FranckCo / GSIM-SPAP

Generic Statistical Information Model - Statistical Program and Acquisition Program
5 stars 0 forks source link

Web Robot = Mode, not Instrument? / additional Instruments #12

Open michaeladenk opened 11 years ago

michaeladenk commented 11 years ago

Reviewing Chris' GSBPM Level 1 Objects model, the Web Scraping use case, and the "Collect Output Statistics from other Agencies" use case, I was wondering whether Web Scraping/Internet Robot is just one possible Mode of a more general "Data Harvesting" Instrument. (This is probably not yet the perfect name.) Other possible Modes could be a Web Service, FTP exchange, etc. (Or would we call this rather a Transmission Channel?)

In terms of the Instrument, why not distinguish

As register and public-use micro data (etc) are actually subtypes of Products, maybe the first-level distinction is simply between "collect your own/new data" and "harvest existing statistical products".

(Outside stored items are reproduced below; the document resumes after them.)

/-- Registers of the fix group. -/
def rowsFix3 : List RegRow := [
  ⟨.fix, rSeqErr, [⟨47, 32, .ro, 0, 0, 2 ^ 64⟩,
    ⟨31, 0, .ro, 0, 0, 2 ^ 64⟩]⟩,
  ⟨.fix, rSeqStatus, [⟨0, 0, .w1c, 0, 0, 2 ^ 64⟩]⟩,
  ⟨.fix, rMirCtrl, [⟨15, 8, .rwl, 0, 0, 2 ^ 64⟩,
    ⟨4, 4, .rwl, 0, 0, 2 ^ 64⟩,
    ⟨3, 3, .rwl, 0, 0, 2 ^ 64⟩,
    ⟨2, 1, .rwl, 0, 0, 2 ^ 64⟩,
    ⟨0, 0, .rw, 0, 0, 2 ^ 64⟩]⟩,
  ⟨.fix, rMirLease, [⟨31, 0, .rwl, 100000, 10000, 1000000⟩]⟩,
  ⟨.fix, rMirGrace, [⟨31, 0, .rwl, 50000, 10000, 600000⟩]⟩,
  ⟨.fix, rMirStatus, [⟨63, 32, .ro, 0, 0, 2 ^ 64⟩,
    ⟨31, 16, .ro, 0, 0, 2 ^ 64⟩,
    ⟨3, 3, .ro, 0, 0, 2 ^ 64⟩,
    ⟨2, 0, .ro, 0, 0, 2 ^ 64⟩]⟩,
  ⟨.fix, rMirFlags, [⟨1, 1, .w1c, 0, 0, 2 ^ 64⟩,
    ⟨0, 0, .w1c, 0, 0, 2 ^ 64⟩]⟩,
  ⟨.fix, rOnlModule, [⟨7, 0, .rwl, 0, 0, 2 ^ 64⟩]⟩,
  ⟨.fix, rOnlStatus, [⟨0, 0, .w1c, 0, 0, 2 ^ 64⟩]⟩,
  ⟨.fix, rOnlDrops, [⟨47, 32, .ro, 0, 0, 2 ^ 64⟩,
    ⟨31, 16, .ro, 0, 0, 2 ^ 64⟩,
    ⟨15, 0, .ro, 0, 0, 2 ^ 64⟩]⟩,
  ⟨.fix, rSecStatus, [⟨10, 8, .ro, 0, 0, 2 ^ 64⟩,
    ⟨7, 4, .ro, 0, 0, 2 ^ 64⟩,
    ⟨3, 1, .ro, 0, 0, 2 ^ 64⟩,
    ⟨0, 0, .ro, 0, 0, 2 ^ 64⟩]⟩,
  ⟨.fix, rSecRecord, [⟨63, 0, .ro, 1, 0, 2 ^ 64⟩]⟩]

/-- Registers of the fix group. -/
def rowsFix4 : List RegRow := [
  ⟨.fix, rSecBoot, [⟨31, 0, .ro, 0, 0, 2 ^ 64⟩]⟩,
  ⟨.fix, rSecFlags, [⟨1, 1, .w1c, 0, 0, 2 ^ 64⟩,
    ⟨0, 0, .w1c, 0, 0, 2 ^ 64⟩]⟩,
  ⟨.fix, rSecZeroise, [⟨31, 0, .wo, 0, 0, 2 ^ 64⟩]⟩,
  ⟨.fix, rPwrCtrl, [⟨47, 32, .rwt, 3200, 800, 3200⟩,
    ⟨3, 3, .wo, 0, 0, 2 ^ 64⟩,
    ⟨2, 2, .wo, 0, 0, 2 ^ 64⟩]⟩,
  ⟨.fix, rPwrOp, [⟨46, 44, .ro, 0, 0, 2 ^ 64⟩,
    ⟨42, 40, .ro, 0, 0, 2 ^ 64⟩,
    ⟨38, 36, .ro, 0, 0, 2 ^ 64⟩,
    ⟨34, 32, .ro, 0, 0, 2 ^ 64⟩,
    ⟨14, 12, .rwt, 7, 0, 2 ^ 64⟩,
    ⟨10, 8, .rwt, 7, 0, 2 ^ 64⟩,
    ⟨6, 4, .rwt, 7, 0, 2 ^ 64⟩,
    ⟨2, 0, .rwt, 7, 0, 2 ^ 64⟩]⟩,
  ⟨.fix, rPwrWatch, [⟨55, 48, .rw, 85, 40, 95⟩,
    ⟨47, 40, .rw, 40, 20, 45⟩,
    ⟨39, 32, .rw, 212, 200, 232⟩,
    ⟨31, 16, .rw, 100, 10, 10000⟩]⟩,
  ⟨.fix, rPwrStatus, [⟨43, 40, .ro, 0, 0, 2 ^ 64⟩,
    ⟨39, 32, .ro, 0, 0, 2 ^ 64⟩,
    ⟨31, 24, .ro, 0, 0, 2 ^ 64⟩,
    ⟨7, 7, .w1c, 0, 0, 2 ^ 64⟩,
    ⟨6, 6, .w1c, 0, 0, 2 ^ 64⟩,
    ⟨5, 5, .w1c, 0, 0, 2 ^ 64⟩,
    ⟨4, 4, .w1c, 0, 0, 2 ^ 64⟩,
    ⟨3, 3, .w1c, 0, 0, 2 ^ 64⟩,
    ⟨2, 0, .ro, 0, 0, 2 ^ 64⟩]⟩,
  ⟨.fix, rPwrMeas, [⟨63, 48, .ro, 0, 0, 2 ^ 64⟩,
    ⟨47, 32, .ro, 0, 0, 2 ^ 64⟩,
    ⟨31, 16, .ro, 0, 0, 2 ^ 64⟩,
    ⟨15, 8, .ro, 0, 0, 2 ^ 64⟩,
    ⟨7, 0, .ro, 0, 0, 2 ^ 64⟩]⟩,
  ⟨.fix, rPwrHalls, [⟨63, 0, .ro, 0, 0, 2 ^ 64⟩]⟩,
  ⟨.fix, rPwrDomain, [⟨63, 48, .ro, 0, 0, 2 ^ 64⟩,
    ⟨47, 32, .ro, 0, 0, 2 ^ 64⟩,
    ⟨31, 16, .ro, 0, 0, 2 ^ 64⟩,
    ⟨15, 0, .ro, 0, 0, 2 ^ 64⟩]⟩,
  ⟨.fix, rPwrCounts, [⟨63, 48, .ro, 0, 0, 2 ^ 64⟩,
    ⟨47, 32, .ro, 0, 0, 2 ^ 64⟩,
    ⟨31, 0, .ro, 0, 0, 2 ^ 64⟩]⟩,
  ⟨.fix, rPwrBoot, [⟨55, 40, .ro, 0, 0, 2 ^ 64⟩,
    ⟨39, 16, .ro, 0, 0, 2 ^ 64⟩,
    ⟨3, 0, .ro, 0, 0, 2 ^ 64⟩]⟩]

/-- Registers of the fix group. -/
def rowsFix5 : List RegRow := [
  ⟨.fix, rDbgCtrl, [⟨7, 6, .rw, 2, 0, 2 ^ 64⟩,
    ⟨3, 3, .rwl, 0, 0, 2 ^ 64⟩,
    ⟨1, 1, .rw, 0, 0, 2 ^ 64⟩]⟩,
  ⟨.fix, rDbgStatus, [⟨4, 4, .ro, 0, 0, 2 ^ 64⟩,
    ⟨3, 3, .w1c, 0, 0, 2 ^ 64⟩,
    ⟨2, 2, .w1c, 0, 0, 2 ^ 64⟩,
    ⟨1, 1, .w1c, 0, 0, 2 ^ 64⟩,
    ⟨0, 0, .w1c, 0, 0, 2 ^ 64⟩]⟩,
  ⟨.fix, rDbgCmd, [⟨47, 40, .wo, 0, 0, 2 ^ 64⟩,
    ⟨35, 32, .wo, 0, 0, 2 ^ 64⟩,
    ⟨1, 0, .wo, 0, 0, 2 ^ 64⟩]⟩,
  ⟨.fix, rDbgPmuCore, [⟨31, 0, .rwt, 0, 0, 2 ^ 64⟩]⟩,
  ⟨.fix, rDbgPmuStk, [⟨31, 0, .rwt, 0, 0, 2 ^ 64⟩]⟩,
  ⟨.fix, rDbgSel, [⟨8, 8, .rw, 0, 0, 2 ^ 64⟩,
    ⟨7, 0, .rw, 0, 0, 2 ^ 64⟩]⟩,
  ⟨.fix, rDbgData0, [⟨63, 0, .ro, 0, 0, 2 ^ 64⟩]⟩,
  ⟨.fix, rDbgData1, [⟨63, 0, .ro, 0, 0, 2 ^ 64⟩]⟩,
  ⟨.fix, rDbgData2, [⟨63, 0, .ro, 0, 0, 2 ^ 64⟩]⟩,
  ⟨.fix, rDbgData3, [⟨63, 0, .ro, 0, 0, 2 ^ 64⟩]⟩,
  ⟨.fix, rDbgRingSel, [⟨63, 32, .ro, 0, 0, 2 ^ 64⟩,
    ⟨15, 8, .rw, 0, 0, 2 ^ 64⟩,
    ⟨7, 0, .rw, 0, 0, 2 ^ 64⟩]⟩,
  ⟨.fix, rDbgRingData0, [⟨63, 0, .ro, 0, 0, 2 ^ 64⟩]⟩]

I know, this covers actually two different issues now

  1. robot = mode or transfer channel or instrument and
  2. what instruments should the model include
victory1805 commented 11 years ago

The existence of primary and secondary collection is covered in the description of the model (see below). But they could be mentioned explicitly in the model either as an object (not sure about this) or more likely a relationship role to Data Resource. One program's primary collecton can become another program's secondary collection.

The description of the statistical program in the model currently says "In the case of the traditional approach, an agency has received an Information Request and a set of Requirements; and has approved a Business Case. When this happens, a new Statistical Program is initiated. This Statistical Program will identify the Data Resource that it will need (existing or needing to be created). Once designed, the Statistical Program will have one or more iterations of Statistical Project, to investigate a set of characteristics for a given Population in relation to a particular time period. If the identified Data Resource is not sufficient for the purposes of the Statistical Project, an Acquisition ActivityProgram will be initiated, together with an Acquisition Project (for each instance of the time period) which will add Datasets to the Data Resource. Once this is complete, the Statistical Project will use a particular Dataset from the Data Resource to produce one or more Products or Services."

adamstatsnz commented 11 years ago

I have commented in another thread about primary/secondary and I do think this should be made as explicit as possible in the model. Getting this correct is key to getting a common understanding across agencies because this is an area that all do understand.

michaeladenk commented 11 years ago

I agree. And I think this could be in "Data Source" as commented in another thread.

michaeladenk commented 11 years ago

This seems to be solved by the current typology of Data Channel and Juan's suggestion of a generic Instrument that I'm supporting.